- **WORK TO BE COMPLETED**
The expected output is a verbatim reprint of the lines from the beginning of the data that follows through the line that contains "State.reset.rd F.INT_SRC_CTL_PEND 0x022".

- **Stored data**
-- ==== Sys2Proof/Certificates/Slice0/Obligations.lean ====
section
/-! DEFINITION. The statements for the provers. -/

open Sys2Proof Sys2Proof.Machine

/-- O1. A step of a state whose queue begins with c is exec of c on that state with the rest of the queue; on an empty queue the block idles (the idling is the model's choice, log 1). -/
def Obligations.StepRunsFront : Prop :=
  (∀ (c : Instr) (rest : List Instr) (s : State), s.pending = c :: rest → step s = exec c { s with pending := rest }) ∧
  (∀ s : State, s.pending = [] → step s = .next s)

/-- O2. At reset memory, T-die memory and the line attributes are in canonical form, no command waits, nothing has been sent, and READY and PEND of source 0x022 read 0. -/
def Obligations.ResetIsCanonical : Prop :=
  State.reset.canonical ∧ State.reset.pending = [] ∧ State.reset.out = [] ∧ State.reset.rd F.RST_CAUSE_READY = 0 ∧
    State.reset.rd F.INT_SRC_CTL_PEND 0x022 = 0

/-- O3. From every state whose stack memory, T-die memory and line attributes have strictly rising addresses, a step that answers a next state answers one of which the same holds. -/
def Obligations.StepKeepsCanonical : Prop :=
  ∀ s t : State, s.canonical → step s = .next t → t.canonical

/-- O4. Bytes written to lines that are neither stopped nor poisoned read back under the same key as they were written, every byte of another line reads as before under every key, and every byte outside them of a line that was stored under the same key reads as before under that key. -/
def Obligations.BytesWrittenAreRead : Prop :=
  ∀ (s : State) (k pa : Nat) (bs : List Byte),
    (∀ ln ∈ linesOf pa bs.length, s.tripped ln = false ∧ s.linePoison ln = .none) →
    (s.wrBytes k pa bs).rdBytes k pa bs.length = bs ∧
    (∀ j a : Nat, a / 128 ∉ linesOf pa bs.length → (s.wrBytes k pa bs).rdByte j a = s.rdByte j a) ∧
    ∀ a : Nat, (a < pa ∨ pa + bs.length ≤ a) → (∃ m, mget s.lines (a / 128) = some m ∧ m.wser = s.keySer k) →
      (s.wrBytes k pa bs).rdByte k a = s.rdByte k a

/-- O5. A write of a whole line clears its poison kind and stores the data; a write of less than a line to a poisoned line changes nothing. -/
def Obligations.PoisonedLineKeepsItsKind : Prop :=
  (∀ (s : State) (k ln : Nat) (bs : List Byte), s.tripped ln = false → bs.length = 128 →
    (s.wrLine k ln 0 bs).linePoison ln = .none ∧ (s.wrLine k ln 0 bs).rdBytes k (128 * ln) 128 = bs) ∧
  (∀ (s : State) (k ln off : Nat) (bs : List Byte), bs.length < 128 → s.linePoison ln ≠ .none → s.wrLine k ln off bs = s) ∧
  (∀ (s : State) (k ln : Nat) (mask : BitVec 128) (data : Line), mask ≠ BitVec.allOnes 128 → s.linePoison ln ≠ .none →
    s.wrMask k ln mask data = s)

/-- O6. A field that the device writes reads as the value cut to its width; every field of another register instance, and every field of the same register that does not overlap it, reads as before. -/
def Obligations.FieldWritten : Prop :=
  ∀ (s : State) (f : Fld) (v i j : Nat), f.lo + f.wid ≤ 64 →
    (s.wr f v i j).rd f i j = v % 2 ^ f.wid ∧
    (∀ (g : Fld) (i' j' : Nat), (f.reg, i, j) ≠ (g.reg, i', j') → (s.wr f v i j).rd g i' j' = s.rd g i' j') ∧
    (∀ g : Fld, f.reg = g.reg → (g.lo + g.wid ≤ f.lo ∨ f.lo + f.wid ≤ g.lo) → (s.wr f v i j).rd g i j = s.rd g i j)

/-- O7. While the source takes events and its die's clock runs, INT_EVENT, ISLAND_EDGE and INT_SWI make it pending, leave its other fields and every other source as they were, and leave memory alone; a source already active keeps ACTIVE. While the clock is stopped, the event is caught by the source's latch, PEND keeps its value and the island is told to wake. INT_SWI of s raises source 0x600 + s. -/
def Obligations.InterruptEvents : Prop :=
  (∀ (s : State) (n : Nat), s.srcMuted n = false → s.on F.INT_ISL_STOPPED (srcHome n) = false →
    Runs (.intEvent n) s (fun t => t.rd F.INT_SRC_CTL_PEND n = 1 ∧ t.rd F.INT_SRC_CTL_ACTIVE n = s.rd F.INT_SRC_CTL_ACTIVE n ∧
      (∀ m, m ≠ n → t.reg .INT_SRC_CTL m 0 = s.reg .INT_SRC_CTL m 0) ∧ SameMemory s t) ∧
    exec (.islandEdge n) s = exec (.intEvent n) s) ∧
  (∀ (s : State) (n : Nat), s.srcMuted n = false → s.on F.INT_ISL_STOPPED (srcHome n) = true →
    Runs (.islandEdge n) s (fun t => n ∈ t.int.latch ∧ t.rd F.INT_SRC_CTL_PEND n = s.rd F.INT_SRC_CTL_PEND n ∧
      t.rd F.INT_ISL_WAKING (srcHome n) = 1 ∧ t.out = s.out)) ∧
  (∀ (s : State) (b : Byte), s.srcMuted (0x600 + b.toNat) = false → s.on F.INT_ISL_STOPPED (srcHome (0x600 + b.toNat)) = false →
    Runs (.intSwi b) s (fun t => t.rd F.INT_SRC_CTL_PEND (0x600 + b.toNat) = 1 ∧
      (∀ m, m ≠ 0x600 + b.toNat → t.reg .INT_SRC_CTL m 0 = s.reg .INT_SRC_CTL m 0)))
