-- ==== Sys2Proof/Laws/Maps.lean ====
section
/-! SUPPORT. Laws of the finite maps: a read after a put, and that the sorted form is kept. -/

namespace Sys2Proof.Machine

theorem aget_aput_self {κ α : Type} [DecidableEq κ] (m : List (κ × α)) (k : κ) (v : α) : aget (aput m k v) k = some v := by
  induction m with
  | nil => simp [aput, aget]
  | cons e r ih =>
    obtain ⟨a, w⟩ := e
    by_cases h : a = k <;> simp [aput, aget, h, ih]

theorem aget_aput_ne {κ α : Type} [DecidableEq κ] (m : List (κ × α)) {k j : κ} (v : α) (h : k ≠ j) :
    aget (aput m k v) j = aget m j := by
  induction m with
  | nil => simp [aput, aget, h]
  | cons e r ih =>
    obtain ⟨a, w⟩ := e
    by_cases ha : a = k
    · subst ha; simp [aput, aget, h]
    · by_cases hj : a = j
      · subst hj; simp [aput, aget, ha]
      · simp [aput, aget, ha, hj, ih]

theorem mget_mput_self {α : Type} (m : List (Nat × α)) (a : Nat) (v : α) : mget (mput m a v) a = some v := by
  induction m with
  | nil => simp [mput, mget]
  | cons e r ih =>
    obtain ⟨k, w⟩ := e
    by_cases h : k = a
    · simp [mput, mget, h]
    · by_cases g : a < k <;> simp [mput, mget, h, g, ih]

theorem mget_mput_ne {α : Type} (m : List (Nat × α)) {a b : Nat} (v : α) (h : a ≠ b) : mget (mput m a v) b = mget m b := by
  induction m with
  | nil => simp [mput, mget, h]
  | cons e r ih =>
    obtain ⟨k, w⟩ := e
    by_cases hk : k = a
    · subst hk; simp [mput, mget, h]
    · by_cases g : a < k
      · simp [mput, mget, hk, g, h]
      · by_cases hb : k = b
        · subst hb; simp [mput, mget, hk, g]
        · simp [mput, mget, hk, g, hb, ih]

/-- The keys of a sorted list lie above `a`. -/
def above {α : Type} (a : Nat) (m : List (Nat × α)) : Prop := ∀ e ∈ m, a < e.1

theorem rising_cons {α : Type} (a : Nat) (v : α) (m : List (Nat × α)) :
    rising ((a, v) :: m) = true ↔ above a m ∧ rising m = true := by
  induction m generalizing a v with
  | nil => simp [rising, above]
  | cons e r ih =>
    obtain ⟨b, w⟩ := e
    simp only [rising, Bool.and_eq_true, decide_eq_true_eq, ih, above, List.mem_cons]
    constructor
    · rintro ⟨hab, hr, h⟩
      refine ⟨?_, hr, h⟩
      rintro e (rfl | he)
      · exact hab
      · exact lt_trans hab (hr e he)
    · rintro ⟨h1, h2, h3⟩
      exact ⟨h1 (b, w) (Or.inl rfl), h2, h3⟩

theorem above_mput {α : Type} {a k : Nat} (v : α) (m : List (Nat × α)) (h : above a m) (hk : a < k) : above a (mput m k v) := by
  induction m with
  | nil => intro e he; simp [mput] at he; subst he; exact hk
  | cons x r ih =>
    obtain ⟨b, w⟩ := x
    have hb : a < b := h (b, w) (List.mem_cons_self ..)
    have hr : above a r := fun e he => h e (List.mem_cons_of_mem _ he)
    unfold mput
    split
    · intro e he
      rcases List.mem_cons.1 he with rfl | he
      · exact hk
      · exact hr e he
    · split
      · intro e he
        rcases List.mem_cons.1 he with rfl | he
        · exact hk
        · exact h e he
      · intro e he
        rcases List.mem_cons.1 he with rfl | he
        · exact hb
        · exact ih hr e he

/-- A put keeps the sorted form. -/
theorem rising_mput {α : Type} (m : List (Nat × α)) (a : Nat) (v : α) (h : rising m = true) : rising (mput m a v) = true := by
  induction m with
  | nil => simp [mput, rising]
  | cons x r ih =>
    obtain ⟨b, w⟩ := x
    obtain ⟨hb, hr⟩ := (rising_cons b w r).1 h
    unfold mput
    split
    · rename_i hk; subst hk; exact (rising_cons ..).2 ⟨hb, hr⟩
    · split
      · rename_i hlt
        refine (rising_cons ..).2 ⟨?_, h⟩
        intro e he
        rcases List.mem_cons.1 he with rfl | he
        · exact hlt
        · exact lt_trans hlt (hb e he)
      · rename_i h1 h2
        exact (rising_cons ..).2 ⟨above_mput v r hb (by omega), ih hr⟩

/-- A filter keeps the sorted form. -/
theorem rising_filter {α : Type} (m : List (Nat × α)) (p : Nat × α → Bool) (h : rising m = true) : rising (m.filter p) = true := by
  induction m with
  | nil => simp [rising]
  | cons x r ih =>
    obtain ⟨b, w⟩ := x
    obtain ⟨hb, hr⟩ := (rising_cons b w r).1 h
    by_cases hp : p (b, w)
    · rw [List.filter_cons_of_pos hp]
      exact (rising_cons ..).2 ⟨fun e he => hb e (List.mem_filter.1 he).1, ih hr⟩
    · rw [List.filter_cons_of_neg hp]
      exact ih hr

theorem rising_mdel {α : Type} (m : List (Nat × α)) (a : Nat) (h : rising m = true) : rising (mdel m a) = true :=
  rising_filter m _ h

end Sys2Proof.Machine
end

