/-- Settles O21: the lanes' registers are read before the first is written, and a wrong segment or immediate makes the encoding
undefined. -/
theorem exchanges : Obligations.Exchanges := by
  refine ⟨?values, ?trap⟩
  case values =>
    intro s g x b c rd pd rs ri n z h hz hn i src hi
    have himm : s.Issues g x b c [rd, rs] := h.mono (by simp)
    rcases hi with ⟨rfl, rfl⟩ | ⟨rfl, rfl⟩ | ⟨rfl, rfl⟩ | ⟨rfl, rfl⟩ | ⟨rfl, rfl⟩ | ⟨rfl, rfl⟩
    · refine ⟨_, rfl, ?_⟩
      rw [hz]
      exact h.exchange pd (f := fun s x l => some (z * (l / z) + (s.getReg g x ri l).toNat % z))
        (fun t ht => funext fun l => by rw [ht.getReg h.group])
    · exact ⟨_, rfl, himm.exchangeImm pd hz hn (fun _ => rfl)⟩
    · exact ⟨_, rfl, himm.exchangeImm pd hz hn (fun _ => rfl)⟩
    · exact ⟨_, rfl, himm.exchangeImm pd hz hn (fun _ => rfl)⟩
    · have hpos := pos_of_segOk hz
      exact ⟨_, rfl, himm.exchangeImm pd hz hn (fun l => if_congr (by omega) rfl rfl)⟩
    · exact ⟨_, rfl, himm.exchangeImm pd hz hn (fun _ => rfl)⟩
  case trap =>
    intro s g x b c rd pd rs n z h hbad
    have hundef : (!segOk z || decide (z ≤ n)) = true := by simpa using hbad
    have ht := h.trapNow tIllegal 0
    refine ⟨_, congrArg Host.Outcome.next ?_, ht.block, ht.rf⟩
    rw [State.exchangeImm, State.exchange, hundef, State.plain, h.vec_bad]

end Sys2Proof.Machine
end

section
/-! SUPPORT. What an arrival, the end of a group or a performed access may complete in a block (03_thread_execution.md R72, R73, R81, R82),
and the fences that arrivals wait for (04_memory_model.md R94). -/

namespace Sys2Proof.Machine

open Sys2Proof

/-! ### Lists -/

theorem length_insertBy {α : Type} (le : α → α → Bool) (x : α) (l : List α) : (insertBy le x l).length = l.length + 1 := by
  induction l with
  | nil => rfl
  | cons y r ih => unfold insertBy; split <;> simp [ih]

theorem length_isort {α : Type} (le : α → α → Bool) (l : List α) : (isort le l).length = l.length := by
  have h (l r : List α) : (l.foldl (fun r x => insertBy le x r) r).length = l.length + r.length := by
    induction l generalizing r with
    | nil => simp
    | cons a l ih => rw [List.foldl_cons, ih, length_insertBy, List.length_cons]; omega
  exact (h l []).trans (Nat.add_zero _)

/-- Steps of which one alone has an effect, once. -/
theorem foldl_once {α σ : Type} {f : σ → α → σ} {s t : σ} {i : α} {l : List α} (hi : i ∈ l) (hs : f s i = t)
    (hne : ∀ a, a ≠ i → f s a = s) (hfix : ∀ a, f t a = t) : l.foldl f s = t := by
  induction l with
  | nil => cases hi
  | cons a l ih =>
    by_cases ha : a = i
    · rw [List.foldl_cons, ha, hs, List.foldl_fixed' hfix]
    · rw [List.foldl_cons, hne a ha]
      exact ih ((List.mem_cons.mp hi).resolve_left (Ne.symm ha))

- **WRITTEN SOLUTION**
-- ==== Sys2Proof/Certificates/Slice0/Obligations.lean ====
section
/-! DEFINITION. The statements for the provers. -/

open Sys2Proof Sys2Proof.Machine

/-- O1. A step of a state whose queue begins with c is exec of c on that state with the rest of the queue; on an empty queue the block idles (the idling is the model's choice, log 1). -/
def Obligations.StepRunsFront : Prop :=
  (∀ (c : Instr) (rest : List Instr) (s : State), s.pending = c :: rest → step s = exec c { s with pending := rest }) ∧
  (∀ s : State, s.pending = [] → step s = .next s)

/-- O2. At reset memory, T-die memory and the line attributes are in canonical form, no command waits, nothing has been sent, and READY and PEND of source 0x022 read 0. -/
def Obligations.ResetIsCanonical : Prop :=
  State.reset.canonical ∧ State.reset.pending = [] ∧ State.reset.out = [] ∧ State.reset.rd F.RST_CAUSE_READY = 0 ∧
    State.reset.rd F.INT_SRC_CTL_PEND 0x022 = 0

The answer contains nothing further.